━━━ Exercise data ━━━
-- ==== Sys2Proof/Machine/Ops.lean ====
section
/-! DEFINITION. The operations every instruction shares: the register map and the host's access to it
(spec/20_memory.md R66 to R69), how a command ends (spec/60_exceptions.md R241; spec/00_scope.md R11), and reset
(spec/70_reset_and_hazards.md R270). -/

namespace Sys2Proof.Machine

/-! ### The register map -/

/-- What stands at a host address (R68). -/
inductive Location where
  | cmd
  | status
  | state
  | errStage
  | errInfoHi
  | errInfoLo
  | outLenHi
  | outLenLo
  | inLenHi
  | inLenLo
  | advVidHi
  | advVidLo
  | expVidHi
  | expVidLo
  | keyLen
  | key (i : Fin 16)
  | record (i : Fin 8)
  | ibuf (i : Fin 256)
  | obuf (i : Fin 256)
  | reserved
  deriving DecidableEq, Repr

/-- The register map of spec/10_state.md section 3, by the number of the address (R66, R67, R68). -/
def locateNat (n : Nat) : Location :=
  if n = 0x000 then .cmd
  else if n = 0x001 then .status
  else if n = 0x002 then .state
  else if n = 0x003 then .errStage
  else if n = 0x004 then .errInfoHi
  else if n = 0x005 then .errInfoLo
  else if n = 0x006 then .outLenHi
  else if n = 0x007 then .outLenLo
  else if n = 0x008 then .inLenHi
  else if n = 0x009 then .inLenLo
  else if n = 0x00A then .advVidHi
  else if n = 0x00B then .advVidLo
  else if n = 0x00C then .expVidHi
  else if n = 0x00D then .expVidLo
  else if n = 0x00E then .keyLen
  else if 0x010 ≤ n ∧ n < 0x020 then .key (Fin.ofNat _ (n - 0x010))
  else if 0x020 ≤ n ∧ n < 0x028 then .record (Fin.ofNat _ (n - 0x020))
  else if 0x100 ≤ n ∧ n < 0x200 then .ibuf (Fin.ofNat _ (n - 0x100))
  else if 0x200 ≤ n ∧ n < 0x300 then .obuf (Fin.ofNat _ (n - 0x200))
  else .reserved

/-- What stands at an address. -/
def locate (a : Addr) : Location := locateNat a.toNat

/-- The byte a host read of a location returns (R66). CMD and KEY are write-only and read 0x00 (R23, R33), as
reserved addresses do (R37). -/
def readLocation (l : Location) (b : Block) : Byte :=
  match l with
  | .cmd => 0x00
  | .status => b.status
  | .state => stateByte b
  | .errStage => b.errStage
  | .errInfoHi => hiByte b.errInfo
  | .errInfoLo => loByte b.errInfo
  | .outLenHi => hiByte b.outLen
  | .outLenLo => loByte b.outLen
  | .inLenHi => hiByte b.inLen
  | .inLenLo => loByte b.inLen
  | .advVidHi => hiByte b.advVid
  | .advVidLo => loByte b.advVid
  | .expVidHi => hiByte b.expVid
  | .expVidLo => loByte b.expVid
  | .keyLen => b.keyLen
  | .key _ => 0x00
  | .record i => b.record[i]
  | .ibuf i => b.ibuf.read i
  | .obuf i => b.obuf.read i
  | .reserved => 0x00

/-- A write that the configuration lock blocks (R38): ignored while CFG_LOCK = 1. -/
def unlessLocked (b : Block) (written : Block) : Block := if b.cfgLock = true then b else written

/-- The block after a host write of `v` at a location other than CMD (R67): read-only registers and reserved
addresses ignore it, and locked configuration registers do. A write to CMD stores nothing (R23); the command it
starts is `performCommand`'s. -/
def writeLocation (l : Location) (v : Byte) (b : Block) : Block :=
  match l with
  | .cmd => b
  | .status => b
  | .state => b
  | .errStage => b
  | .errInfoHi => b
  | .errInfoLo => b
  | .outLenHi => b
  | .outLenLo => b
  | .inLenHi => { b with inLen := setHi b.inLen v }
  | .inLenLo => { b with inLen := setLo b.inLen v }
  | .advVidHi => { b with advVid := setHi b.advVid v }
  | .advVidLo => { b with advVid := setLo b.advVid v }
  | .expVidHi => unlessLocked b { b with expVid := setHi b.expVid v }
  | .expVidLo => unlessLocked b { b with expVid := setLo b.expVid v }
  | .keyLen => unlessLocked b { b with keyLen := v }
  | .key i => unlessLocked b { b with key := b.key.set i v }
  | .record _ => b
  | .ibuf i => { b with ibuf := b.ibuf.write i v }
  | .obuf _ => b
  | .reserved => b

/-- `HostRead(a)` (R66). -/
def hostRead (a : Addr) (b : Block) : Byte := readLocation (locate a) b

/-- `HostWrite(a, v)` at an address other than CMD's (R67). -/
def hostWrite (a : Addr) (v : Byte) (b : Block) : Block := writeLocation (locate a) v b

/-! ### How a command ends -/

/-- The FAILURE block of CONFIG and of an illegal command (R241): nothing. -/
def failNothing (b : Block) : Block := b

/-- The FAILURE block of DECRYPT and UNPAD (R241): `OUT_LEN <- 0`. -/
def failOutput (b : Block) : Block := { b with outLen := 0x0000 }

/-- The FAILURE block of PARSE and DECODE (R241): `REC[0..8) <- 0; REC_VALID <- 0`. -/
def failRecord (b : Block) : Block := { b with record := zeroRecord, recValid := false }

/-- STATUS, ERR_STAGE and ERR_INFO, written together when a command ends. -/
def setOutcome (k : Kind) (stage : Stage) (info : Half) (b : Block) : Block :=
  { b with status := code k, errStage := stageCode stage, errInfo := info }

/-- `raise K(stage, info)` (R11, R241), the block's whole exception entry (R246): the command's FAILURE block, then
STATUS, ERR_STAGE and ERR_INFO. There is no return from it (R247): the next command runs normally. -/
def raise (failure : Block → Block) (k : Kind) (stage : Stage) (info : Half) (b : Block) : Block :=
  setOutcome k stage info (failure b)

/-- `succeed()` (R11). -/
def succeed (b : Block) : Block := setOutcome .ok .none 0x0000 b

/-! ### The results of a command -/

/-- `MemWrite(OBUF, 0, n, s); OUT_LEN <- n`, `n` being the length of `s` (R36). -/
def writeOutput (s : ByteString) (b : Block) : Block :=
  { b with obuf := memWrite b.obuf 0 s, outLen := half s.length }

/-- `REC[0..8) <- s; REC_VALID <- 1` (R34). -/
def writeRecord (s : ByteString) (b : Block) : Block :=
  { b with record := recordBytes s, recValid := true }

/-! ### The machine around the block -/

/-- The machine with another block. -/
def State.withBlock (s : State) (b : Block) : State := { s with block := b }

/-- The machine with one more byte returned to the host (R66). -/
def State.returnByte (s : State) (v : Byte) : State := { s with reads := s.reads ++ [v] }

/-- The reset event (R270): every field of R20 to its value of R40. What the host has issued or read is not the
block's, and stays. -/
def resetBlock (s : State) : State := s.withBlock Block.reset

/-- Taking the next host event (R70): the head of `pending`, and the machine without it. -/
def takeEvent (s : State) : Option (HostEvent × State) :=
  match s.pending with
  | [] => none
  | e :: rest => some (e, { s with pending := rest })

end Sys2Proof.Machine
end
━━━
(The problem) Return, from the data above, each line in which the string "section" appears.

(Answer space)
section
/-- The register map of spec/10_state.md section 3, by the number of the address (R66, R67, R68). -/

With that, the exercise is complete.